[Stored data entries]
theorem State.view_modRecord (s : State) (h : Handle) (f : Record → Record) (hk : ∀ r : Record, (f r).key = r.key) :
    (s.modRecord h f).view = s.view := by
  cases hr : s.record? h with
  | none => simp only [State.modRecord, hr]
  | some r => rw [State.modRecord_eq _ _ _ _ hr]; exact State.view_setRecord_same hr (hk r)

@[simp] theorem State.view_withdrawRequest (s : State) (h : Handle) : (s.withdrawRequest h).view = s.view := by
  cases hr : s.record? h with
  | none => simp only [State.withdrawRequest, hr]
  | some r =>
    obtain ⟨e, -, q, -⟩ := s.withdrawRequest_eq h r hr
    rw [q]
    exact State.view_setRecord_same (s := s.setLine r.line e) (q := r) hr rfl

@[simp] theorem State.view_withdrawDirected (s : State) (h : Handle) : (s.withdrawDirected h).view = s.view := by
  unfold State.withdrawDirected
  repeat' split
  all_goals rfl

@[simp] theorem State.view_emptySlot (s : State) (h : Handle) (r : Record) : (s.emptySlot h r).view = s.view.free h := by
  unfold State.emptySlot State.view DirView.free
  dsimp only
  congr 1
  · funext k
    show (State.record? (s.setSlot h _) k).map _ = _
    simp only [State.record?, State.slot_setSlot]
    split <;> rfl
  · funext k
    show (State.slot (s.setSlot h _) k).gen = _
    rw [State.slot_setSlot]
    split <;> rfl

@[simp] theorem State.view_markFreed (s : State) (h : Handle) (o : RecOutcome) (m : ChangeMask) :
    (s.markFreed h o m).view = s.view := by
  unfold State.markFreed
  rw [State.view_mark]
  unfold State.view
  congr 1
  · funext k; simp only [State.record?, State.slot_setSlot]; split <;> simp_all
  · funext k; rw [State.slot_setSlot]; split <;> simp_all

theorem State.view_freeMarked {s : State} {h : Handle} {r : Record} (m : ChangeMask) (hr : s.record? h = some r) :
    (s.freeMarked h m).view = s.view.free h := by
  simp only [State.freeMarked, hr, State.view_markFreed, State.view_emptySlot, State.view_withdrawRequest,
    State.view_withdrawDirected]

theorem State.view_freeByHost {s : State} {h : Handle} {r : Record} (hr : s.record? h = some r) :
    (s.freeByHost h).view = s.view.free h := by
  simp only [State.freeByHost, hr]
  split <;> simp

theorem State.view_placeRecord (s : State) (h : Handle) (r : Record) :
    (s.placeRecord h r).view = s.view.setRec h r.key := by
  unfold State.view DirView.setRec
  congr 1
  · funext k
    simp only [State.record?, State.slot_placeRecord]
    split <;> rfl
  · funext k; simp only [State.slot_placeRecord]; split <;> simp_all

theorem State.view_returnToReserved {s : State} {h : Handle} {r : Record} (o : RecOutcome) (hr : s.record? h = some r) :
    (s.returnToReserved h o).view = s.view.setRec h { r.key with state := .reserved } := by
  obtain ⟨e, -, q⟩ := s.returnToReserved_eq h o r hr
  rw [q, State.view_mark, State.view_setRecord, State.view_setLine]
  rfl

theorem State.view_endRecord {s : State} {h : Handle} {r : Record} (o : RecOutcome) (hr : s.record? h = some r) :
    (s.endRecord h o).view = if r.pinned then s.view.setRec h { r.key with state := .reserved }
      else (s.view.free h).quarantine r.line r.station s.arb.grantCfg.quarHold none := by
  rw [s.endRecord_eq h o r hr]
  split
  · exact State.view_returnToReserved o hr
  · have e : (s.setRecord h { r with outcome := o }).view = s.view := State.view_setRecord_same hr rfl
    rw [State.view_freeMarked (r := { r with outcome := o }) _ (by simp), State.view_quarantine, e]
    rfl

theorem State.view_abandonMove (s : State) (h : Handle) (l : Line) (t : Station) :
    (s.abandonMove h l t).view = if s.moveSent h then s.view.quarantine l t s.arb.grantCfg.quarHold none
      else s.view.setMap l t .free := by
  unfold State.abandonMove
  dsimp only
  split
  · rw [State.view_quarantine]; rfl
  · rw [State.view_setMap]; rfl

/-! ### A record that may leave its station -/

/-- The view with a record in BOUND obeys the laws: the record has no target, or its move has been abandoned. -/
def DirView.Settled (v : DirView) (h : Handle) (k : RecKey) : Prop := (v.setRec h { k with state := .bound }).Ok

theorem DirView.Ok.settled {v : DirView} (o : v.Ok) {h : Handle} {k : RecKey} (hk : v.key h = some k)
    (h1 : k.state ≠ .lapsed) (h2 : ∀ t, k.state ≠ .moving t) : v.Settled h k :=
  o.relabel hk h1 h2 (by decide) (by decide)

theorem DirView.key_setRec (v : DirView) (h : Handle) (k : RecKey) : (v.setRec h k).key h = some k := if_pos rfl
---
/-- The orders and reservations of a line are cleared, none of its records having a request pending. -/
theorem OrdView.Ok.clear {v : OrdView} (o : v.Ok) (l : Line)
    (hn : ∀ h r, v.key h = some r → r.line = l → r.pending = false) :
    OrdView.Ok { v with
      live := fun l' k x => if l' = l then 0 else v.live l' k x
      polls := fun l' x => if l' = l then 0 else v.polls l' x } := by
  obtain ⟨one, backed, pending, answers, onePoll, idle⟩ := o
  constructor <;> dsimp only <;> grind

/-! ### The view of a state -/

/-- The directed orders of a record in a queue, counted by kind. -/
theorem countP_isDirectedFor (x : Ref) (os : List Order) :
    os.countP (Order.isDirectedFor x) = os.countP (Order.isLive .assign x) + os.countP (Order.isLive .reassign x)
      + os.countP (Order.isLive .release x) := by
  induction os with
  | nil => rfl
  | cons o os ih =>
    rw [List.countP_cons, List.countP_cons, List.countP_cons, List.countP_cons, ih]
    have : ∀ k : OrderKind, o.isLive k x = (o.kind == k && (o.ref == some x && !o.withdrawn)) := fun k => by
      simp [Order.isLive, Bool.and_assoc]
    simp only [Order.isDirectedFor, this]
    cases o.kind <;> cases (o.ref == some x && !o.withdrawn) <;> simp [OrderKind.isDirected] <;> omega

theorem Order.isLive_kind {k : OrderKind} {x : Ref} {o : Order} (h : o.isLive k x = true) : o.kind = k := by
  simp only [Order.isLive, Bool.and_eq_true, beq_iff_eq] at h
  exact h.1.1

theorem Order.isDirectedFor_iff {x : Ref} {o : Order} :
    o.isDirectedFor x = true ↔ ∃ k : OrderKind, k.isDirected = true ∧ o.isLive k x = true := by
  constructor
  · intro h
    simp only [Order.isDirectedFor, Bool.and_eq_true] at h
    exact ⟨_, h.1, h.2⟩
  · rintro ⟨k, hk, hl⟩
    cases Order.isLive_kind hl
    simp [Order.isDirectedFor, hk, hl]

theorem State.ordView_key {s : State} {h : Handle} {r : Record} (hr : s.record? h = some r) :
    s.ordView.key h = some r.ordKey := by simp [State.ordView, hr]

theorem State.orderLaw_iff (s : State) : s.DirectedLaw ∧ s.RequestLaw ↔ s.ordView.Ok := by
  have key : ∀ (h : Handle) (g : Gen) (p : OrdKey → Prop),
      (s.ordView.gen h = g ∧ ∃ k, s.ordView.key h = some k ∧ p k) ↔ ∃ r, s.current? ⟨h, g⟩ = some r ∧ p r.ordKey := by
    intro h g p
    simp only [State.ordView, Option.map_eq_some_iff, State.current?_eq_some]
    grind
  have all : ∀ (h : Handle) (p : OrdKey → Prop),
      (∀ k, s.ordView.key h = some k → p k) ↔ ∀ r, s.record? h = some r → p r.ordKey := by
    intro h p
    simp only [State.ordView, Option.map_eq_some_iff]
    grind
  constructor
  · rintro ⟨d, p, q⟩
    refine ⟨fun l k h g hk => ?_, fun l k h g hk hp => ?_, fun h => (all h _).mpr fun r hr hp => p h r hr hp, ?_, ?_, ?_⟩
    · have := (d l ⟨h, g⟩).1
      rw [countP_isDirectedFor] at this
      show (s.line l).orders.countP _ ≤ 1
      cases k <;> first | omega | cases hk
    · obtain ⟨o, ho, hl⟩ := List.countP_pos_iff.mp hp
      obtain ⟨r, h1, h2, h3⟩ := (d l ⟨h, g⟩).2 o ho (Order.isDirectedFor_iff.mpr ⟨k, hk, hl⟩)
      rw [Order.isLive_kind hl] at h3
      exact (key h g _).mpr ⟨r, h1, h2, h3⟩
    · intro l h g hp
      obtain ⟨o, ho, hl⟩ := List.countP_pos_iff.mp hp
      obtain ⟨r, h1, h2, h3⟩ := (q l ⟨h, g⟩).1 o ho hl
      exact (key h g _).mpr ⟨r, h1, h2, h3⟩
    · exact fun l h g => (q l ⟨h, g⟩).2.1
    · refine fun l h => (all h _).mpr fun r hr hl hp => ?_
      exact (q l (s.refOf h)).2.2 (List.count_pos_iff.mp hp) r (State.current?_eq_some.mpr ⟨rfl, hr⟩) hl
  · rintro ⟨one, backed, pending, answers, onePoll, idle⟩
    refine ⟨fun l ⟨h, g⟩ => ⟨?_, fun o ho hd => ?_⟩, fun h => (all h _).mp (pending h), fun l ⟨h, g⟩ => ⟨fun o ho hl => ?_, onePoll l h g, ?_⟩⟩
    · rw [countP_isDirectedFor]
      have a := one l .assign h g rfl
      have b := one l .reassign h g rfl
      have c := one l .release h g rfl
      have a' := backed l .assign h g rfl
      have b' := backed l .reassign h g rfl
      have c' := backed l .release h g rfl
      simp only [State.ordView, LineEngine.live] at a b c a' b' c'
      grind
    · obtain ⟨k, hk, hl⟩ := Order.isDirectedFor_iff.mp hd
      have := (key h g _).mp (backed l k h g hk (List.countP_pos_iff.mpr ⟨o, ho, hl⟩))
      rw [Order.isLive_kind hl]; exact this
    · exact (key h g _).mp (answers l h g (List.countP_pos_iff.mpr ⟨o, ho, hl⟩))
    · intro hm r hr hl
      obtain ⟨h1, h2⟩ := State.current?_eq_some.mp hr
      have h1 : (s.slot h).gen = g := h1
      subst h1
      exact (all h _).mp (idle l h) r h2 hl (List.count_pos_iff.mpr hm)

• **What the task asks**
Write down again, exactly as given, only the lines above that fall from the line with "v.Ok) (l : Line)" to the line with "polls := fun", inclusive.

• **Problem solution**
theorem OrdView.Ok.clear {v : OrdView} (o : v.Ok) (l : Line)
    (hn : ∀ h r, v.key h = some r → r.line = l → r.pending = false) :
    OrdView.Ok { v with
      live := fun l' k x => if l' = l then 0 else v.live l' k x
      polls := fun l' x => if l' = l then 0 else v.polls l' x } := by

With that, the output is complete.